You know that feeling of being so angry with your significant other that you don't want to lie next to them or talk to them when the kids have gone to bed? When we've faced those times (a lot over the years), sometimes all it takes is my partner doing just one extra thing that turns it all around.

Like when I catch him playing with our son, happily, in private, or when he's picked up the chores I'd normally do. Any small thing can turn our entire relationship around, no matter how subtle they may be. I notice them and I appreciate them because they sometimes mean the difference between us parting farther or coming together again.

When I Think Of My Future, I Can't See It With Anyone Else

Probably the most subtle hint my relationship is worth fighting for is the fact that when I think of my future, raising our children and growing my career, I can't imagine doing any of it without him by my side. We don't "complete" each other because we're two separate beings with two separate sets of hopes and dreams. However, our separate selves compliment one another, even when it feels hard. At the base of everything we've built, we're friends and while I can do everything on my own, I enjoy our life together.
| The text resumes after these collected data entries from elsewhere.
/-- The selector codeword (s1, s0, ¬s1, ¬s0) (R36). -/
def codeword (sel : Nat) : Nat := [0x3, 0x6, 0x9, 0xC].getD sel 0

/-- The E3M5 scale of a code in units of 2^−8 (R35). -/
def e3m5 (c : Nat) : Nat := if c / 32 % 8 = 0 then c % 32 else (32 + c % 32) * 2 ^ (c / 32 % 8 - 1)

/-- `Decode(code, cuff, band)` for a cuff that is not corrupt (R40); the band is a bf16 code. -/
def sb4Decode (sel code cuff band : Nat) : FVal :=
  let q := sb4Level sel code
  ((FVal.fin (decide (q < 0)) (q.natAbs * e3m5 (cuff % 256)) (sb4Lambda sel - 8)).mul (bf16v band))

/-! ## The quantising selection (R41) -/

/-- A finite value as an integer multiple of 2^−200, exact for every f32 and for every product of a scale and a level. -/
def q200 (v : FVal) : Int := v.scaled (-200)

/-- One encoding's scale code, codes and error for eight scaled inputs, in units of 2^−200 (R41). -/
def quantiseWith (sel : Nat) (z : List Int) : Nat × List Nat × Int :=
  let M := z.foldl (fun a x => max a x.natAbs) 0
  let unit := 2 ^ 192
  let sc := ((List.range 256).find? (fun c => decide (M ≤ e3m5 c * unit * sb4L sel))).getD 255
  let lvl (c : Nat) : Int := sb4Level sel c * ((e3m5 sc * 2 ^ (192 + sb4Lambda sel).toNat : Nat) : Int)
  let best (x : Int) : Nat :=
    (List.range 16).foldl (fun b c =>
      let db := (x - lvl b).natAbs
      let dc := (x - lvl c).natAbs
      if dc < db ∨ (dc = db ∧ (sb4Level sel c).natAbs < (sb4Level sel b).natAbs) then c else b) 0
  let cs := z.map best
  (sc, cs, (List.zipWith (fun x c => (x - lvl c) * (x - lvl c)) z cs).foldl (· + ·) 0)

/-- `QuantiseBlock(x[0..7], binv, mask, sat)` (R41): none for a quantise fault, else the 32 code bits and the cuff. -/
def quantiseBlock (x : List Nat) (binv mask : Nat) (sat : Bool) : Option (Nat × Nat) :=
  let y := x.map (fun a => f32v (rnF32 ((f32v a).mul (f32v binv))))
  if !sat && y.any (fun v => v.isNan || v.isInf) then none
  else
    let allowed := if mask % 16 = 0 then 15 else mask % 16
    let cands := ((List.range 4).filter (fun e => bit allowed e)).map (fun e =>
      let z := y.map (fun v => match v with
        | .nan => 0
        | .inf s => (if s then -1 else 1) * ((252 * sb4L e * 2 ^ 196 : Nat) : Int)
        | w => q200 w)
      (e, quantiseWith e z))
    let win := cands.foldl (fun b c => match b with
      | none => some c
      | some w => if c.2.2.2 < w.2.2.2 then some c else some w) none
    win.map (fun w =>
      ((List.zipIdx w.2.2.1).foldl (fun a ci => a + ci.1 * 16 ^ ci.2) 0, codeword w.1 * 256 + w.2.1))

/-! ## Matrix arithmetic order (R43 to R47) -/

/-- The position above the leading bit of a nonzero finite value: Floor(Log2 |t|) + 1 (R44). -/
def topBit : FVal → Int
  | .fin _ m e => (m.log2 : Int) + e + 1
  | _ => 0

/-- `GroupSum` of R44 over finite terms, as an f32 code. -/
def groupSum (terms : List FVal) : Nat :=
  let nz := terms.filter (fun t => !t.isZero)
  match nz with
  | [] => 0
  | t0 :: r =>
    let E := r.foldl (fun a t => max a (topBit t)) (topBit t0)
    let u := E - 36
    let tr (t : FVal) : Int := match t with
      | .fin s m e => (if s then -1 else 1) * ((if u ≤ e then m * 2 ^ (e - u).toNat else m / 2 ^ (u - e).toNat : Nat) : Int)
      | _ => 0
    let s := nz.foldl (fun a t => a + tr t) 0
    if s = 0 then 0 else rnF32 (.fin (decide (s < 0)) s.natAbs u)

/-- The group sum with the special values of R46: a NaN term gives NaN, infinities of one sign that infinity, of both
signs NaN. -/
def groupSumX (terms : List FVal) : FVal :=
  if terms.any FVal.isNan then .nan
  else if terms.any FVal.isInf then
    if terms.any (fun v => v.isInf && v.sign) && terms.any (fun v => v.isInf && !v.sign) then .nan
    else .inf (terms.any (fun v => v.isInf && v.sign))
  else f32v (groupSum terms)

/-- D := RN_f32(D + G) (R45). -/
def accF (d : Nat) (g : FVal) : Nat := rnF32 (FVal.sum 0 [f32v d, g])

/-- One SB4 output element (R43): the eight block terms, the two bands, the old D. -/
def accSb4 (d : Nat) (blocks : List FVal) (ba bb : Nat) : Nat :=
  let g := f32v (groupSum blocks)
  let beta := f32v (rnF32 ((bf16v ba).mul (bf16v bb)))
  let p := f32v (rnF32 (g.mul beta))
  if (bf16v ba).isNan || (bf16v bb).isNan then fmtF32.nanCode else accF d p

/-- The exact term of one k-block (R43): codes and cuffs of the two blocks, none of them corrupt. -/
def sb4Term (ca cuffA cb cuffB : Nat) : FVal :=
  let sa := (cuffSel cuffA).getD 0
  let sb := (cuffSel cuffB).getD 0
  let t := (List.range 8).foldl (fun a j => a + sb4Level sa (ca / 16 ^ j % 16) * sb4Level sb (cb / 16 ^ j % 16)) (0 : Int)
  .fin (decide (t < 0)) (t.natAbs * e3m5 (cuffA % 256) * e3m5 (cuffB % 256)) (sb4Lambda sa + sb4Lambda sb - 16)

/-! ## Reductions (R49, R50) -/

/-- One level of the fixed tree: neighbours combined, absent nodes passed over. -/
def treeLevel (f : Nat → Nat → Nat) : List (Option Nat) → List (Option Nat)
  | a :: b :: r => (match a, b with
      | some x, some y => some (f x y)
      | some x, none => some x
      | none, y => y) :: treeLevel f r
  | l => l

/-- The tree of R49 over 2^k lanes. -/
def treeReduce (f : Nat → Nat → Nat) : Nat → List (Option Nat) → Option Nat
  | 0, l => l.headD none
  | k + 1, l => treeReduce f k (treeLevel f l)

/-- RN_f32(x + y) (R49). -/
def f32Add (a b : Nat) : Nat := rnF32 (FVal.sum 0 [f32v a, f32v b])

/-- RN_f64 of a sum and of a product of f32 widened values (R277). -/
def f64Add (a : Nat) (v : FVal) : Nat := roundF fmtF64 0 false (FVal.sum 0 [FVal.decode fmtF64 a, v])

end Sys2Proof.Machine
end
Good times and bad. In fact, I think I'm stronger because of all our love has taught me and, hopefully, our children will be, too.

Relationships aren't going to be easy all the time and there may be times you want to bail (I feel you), but the next relationship will also have it's own string of bumps. That's life. Those small moments that may go unnoticed, add up. They have to count for something, right? The biggest lesson I've learned through all these years of trying to figure out love is this: it's imperfect, just as we are, and I wouldn't have it any other way.